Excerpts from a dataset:
▽

-- ==== Sys2Proof/Certificates/Slice0/Obligations.lean ====
section
/-!
DEFINITION. The statements about this model for the provers. Each docstring says what is stated and of which rules.
-/
open Sys2Proof Sys2Proof.Machine

/-- A step runs the command at the front of the queue. For every command and every state, a step of a state with that
command at the front of its queue is exec of the command on the state with the rest of the queue. The queue is the
model's own; the step adds nothing else. (95_what_each_step_holds.md, 03_register_conventions.md) -/
def Obligations.StepRunsFrontCommand : Prop :=
  ∀ (c : Instr) (rest : List Instr) (s : State),
    step { s with pending := c :: rest } = exec c { s with pending := rest }

/-- A step with no command is one fabric cycle. With an empty queue the step answers a next state in which one fc has
passed. Without lock of the root PLL and outside a holdover nothing changes but the model's own clocks and the waits
of bias outputs that hang on them. With lock TIME counts by one (R63); in a holdover TIME stands while FCLK runs on
(R52, R53); the management clock runs at ten fortieths of a mc in a ns, and at one while it is on the backup (R49,
R52). In both, where no port sends, no Darner round reads its tables, no result record is waiting to be counted, no
write of JUMP waits for its edge and the conditions of R353 do not hold, the converters, the open windows and the
pattern pins do what they do in that fc: of a tile only its fetched units, baseband samples, codes, the samples at its
pins, outstanding fetches and the marks of saturation change, of a read-out tile the taps its windows have taken, of a
flux output only the state of its chain; no byte of memory changes, no write that waits for a boundary takes effect;
of the registers only the saturation counts and flags of tiles, the counts of Memory Integrity that a bad line moves
(R450), ERR_CNT and IRQ_STAT of these pages change. Where no tile is in RUN or ramping and no read-out tile has been
started, nothing changes but TIME, the clocks and the pins. Each pattern pin shows the DRV code of the vector in its
pin time, the reserved code taken as Z (R465, R466), and its idle state while the stream is frozen or no vector is in
its pin time (R476, R477); a code reaches the pin SKEW_TRIM after the fc (R467). That an empty queue lets a cycle pass
is the model's choice (log entry 2). (02_clocks_and_time.md, 06_drive_path.md, 09_flux_path.md, 19_pattern_port.md) -/
def Obligations.IdleStepIsOneCycle : Prop :=
  ∀ s : State, s.pending = [] →
    (isSet s 1 CLK.PLL_STAT_LOCK = false → s.pll.holdover = false → ∃ t, step s = .next t ∧ t.up = s.up + 1 ∧ t = { s with up := t.up, mck := t.mck, bias := t.bias })
    ∧ (isSet s 1 CLK.PLL_STAT_LOCK = true ∨ s.pll.holdover = true → ∃ t, step s = .next t ∧ t.time = (if isSet s 1 CLK.PLL_STAT_LOCK then s.time + 1 else s.time) ∧ t.up = s.up + 1)
    ∧ (∃ t, step s = .next t ∧ (isSet s 1 CLK.PLL_STAT_BACKUP = false → t.mck = s.mck + 10) ∧ (isSet s 1 CLK.PLL_STAT_BACKUP = true → t.mck = s.mck + 1))
    ∧ (isSet s 1 CLK.PLL_STAT_LOCK = true ∨ s.pll.holdover = true → lanesQuiet s = true → ∃ t, step s = .next t
      ∧ typedSame { s with time := t.time, up := t.up, mck := t.mck, bias := t.bias, pat := t.pat, tiles := t.tiles, rdos := t.rdos, flux := t.flux, lines := t.lines, lastBytes := t.lastBytes, lastAbort := t.lastAbort } t
      ∧ t.held = s.held ∧ t.fatal = s.fatal
      ∧ (∀ b, ∃ fs us bs cs n ps bz, tileOf t b = { tileOf s b with fetches := fs, units := us, bHist := bs, codes := cs, satShot := n, pins := ps, busy := bz })
      ∧ (∀ b, ∃ ms, rdoOf t b = { rdoOf s b with sets := ms })
      ∧ (∀ b k, ∃ lp h, fluxOf t b k = { fluxOf s b k with lp := lp, hist := h })
      ∧ (∃ vs d ps, t.pat = { s.pat with outs := vs, drv := d, pins := ps })
      ∧ t.pat.pins.getLast? = some (2000 * (fcNow s).toNat + 125 * getB s 1 CLK.SKEW_TRIM_TRIM, t.pat.drv)
      ∧ (∀ a, rdWord t a ≠ rdWord s a →
        (pageOf a = 6 ∧ (offOf a = HDR.IRQ_STAT.off ∨ offOf a = HDR.ERR_CNT.off ∨ offOf a = MIC.MEM_STAT.off ∨ offOf a = MIC.MEM_LOST.off))
        ∨ (0x10 ≤ pageOf a ∧ pageOf a < 0x30 ∧ (offOf a = HDR.IRQ_STAT.off ∨ offOf a = HDR.ERR_CNT.off
          ∨ (pageOf a < 0x20 ∧ (∃ d < 2, offOf a = DRV.DAC_SAT_CNT.off + 0x20 * d ∨ offOf a = DRV.DAC_STAT.off + 0x20 * d))
          ∨ (0x20 ≤ pageOf a ∧ pageOf a < 0x28 ∧ (offOf a = RDO.PDAC_SAT_CNT.off ∨ offOf a = RDO.PDAC_STAT.off))
          ∨ (0x28 ≤ pageOf a ∧ (∃ k < 16, offOf a = FLX.OUT_SAT_CNT.off + 4 * k ∨ offOf a = FLX.OUT_STAT.off + 0x10 * k)))))
      ∧ ((∀ b < 32, tilePlays s b = false) → (∀ b ∈ usedTiles s, isRdo b = false) →
        t = { s with time := t.time, up := t.up, mck := t.mck, bias := t.bias, pat := t.pat })
      ∧ (∀ n < 32, s.pat.frozen = none → ∀ v, ((s.pat.outs.filter (fun v => decide ((fcNow s).toNat < v.pin + patPer s))).filter (fun v => decide (v.pin ≤ (fcNow s).toNat))).getLast? = some v →
        mwBits t.pat.drv (2 * n) 2 = if mwBits v.data (4 * n) 2 = 3 then 0 else mwBits v.data (4 * n) 2)
      ∧ (∀ n < 32, (s.pat.frozen.isSome = true ∨ ∀ v ∈ s.pat.outs, ¬ (v.pin ≤ (fcNow s).toNat ∧ (fcNow s).toNat < v.pin + patPer s)) →
        let w := mwBits (getB s pPat PAT.PIN_IDLE (n / 16)) (2 * (n % 16)) 2
        mwBits t.pat.drv (2 * n) 2 = if w = 3 then 0 else w))

/-- The rotation of a pulse's samples and the Pauli frame. The tables hold 0, 1, 0 and -1 at the quarter turns, and the
tables' symmetries carry to the samples (R176). At no rotation the baseband sample is the envelope sample times AMP,
and a quarter turn of PHS multiplies it by j. The Z bit of the Bobbin negates the sample. The X bit, which conjugates
the envelope sample and negates the angle, conjugates the whole sample, where the frame phase is no tie of the
rounding to 2^-20 turn. CONJ and X together leave the envelope as it is and negate the angle alone. Samples at a limit
of Q2.16 are set apart, since its two limits differ in magnitude. (06_drive_path.md) -/
def Obligations.BasebandRotation : Prop :=
  (sinTab 0 = 0 ∧ cosTab 0 = 2 ^ 17 ∧ sinTab (2 ^ 18) = 2 ^ 17 ∧ cosTab (2 ^ 18) = 0 ∧ sinTab (2 ^ 19) = 0 ∧ cosTab (2 ^ 19) = -(2 ^ 17))
  ∧ (∀ p < 2 ^ 20, sinTab (p + 2 ^ 19) = -sinTab p ∧ cosTab (p + 2 ^ 19) = -cosTab p
    ∧ sinTab (2 ^ 20 - p) = -sinTab p ∧ cosTab (2 ^ 20 - p) = cosTab p)
  ∧ (∀ (ch : Chan) (e : Cplx), ch.f = 0 → ch.conj = false → ch.x = false → ch.z = false →
    (ch.phs = 0 → baseband ch e = { re := satQ216 (roundDiv (ch.amp * e.re) (2 ^ 8)), im := satQ216 (roundDiv (ch.amp * e.im) (2 ^ 8)) })
    ∧ (ch.phs = 0x400 → baseband ch e = { re := satQ216 (roundDiv (-(ch.amp * e.im)) (2 ^ 8)), im := satQ216 (roundDiv (ch.amp * e.re) (2 ^ 8)) }))
  ∧ (∀ (ch : Chan) (e : Cplx), (let b := baseband ch e; -(2 ^ 17) < b.re ∧ b.re < 2 ^ 17 - 1 ∧ -(2 ^ 17) < b.im ∧ b.im < 2 ^ 17 - 1) →
    baseband { ch with z := !ch.z } e = { re := -(baseband ch e).re, im := -(baseband ch e).im }
    ∧ (ch.f % 2 ^ 12 ≠ 2 ^ 11 →
      baseband { ch with x := !ch.x } e = { re := (baseband ch e).re, im := -(baseband ch e).im }))
  ∧ (∀ (ch : Chan) (e : Cplx), ch.conj = true → ch.x = true →
    baseband ch e = baseband { ch with conj := false, x := false, f := (2 ^ 32 - ch.f % 2 ^ 32) % 2 ^ 32, phs := (4096 - ch.phs % 4096) % 4096 } e)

△

* TASK STATEMENT *
Pick out and copy the lines of the entries that hold the string "exec".

* TASK RESULT *
command at the front of its queue is exec of the command on the state with the rest of the queue. The queue is the
    step { s with pending := c :: rest } = exec c { s with pending := rest }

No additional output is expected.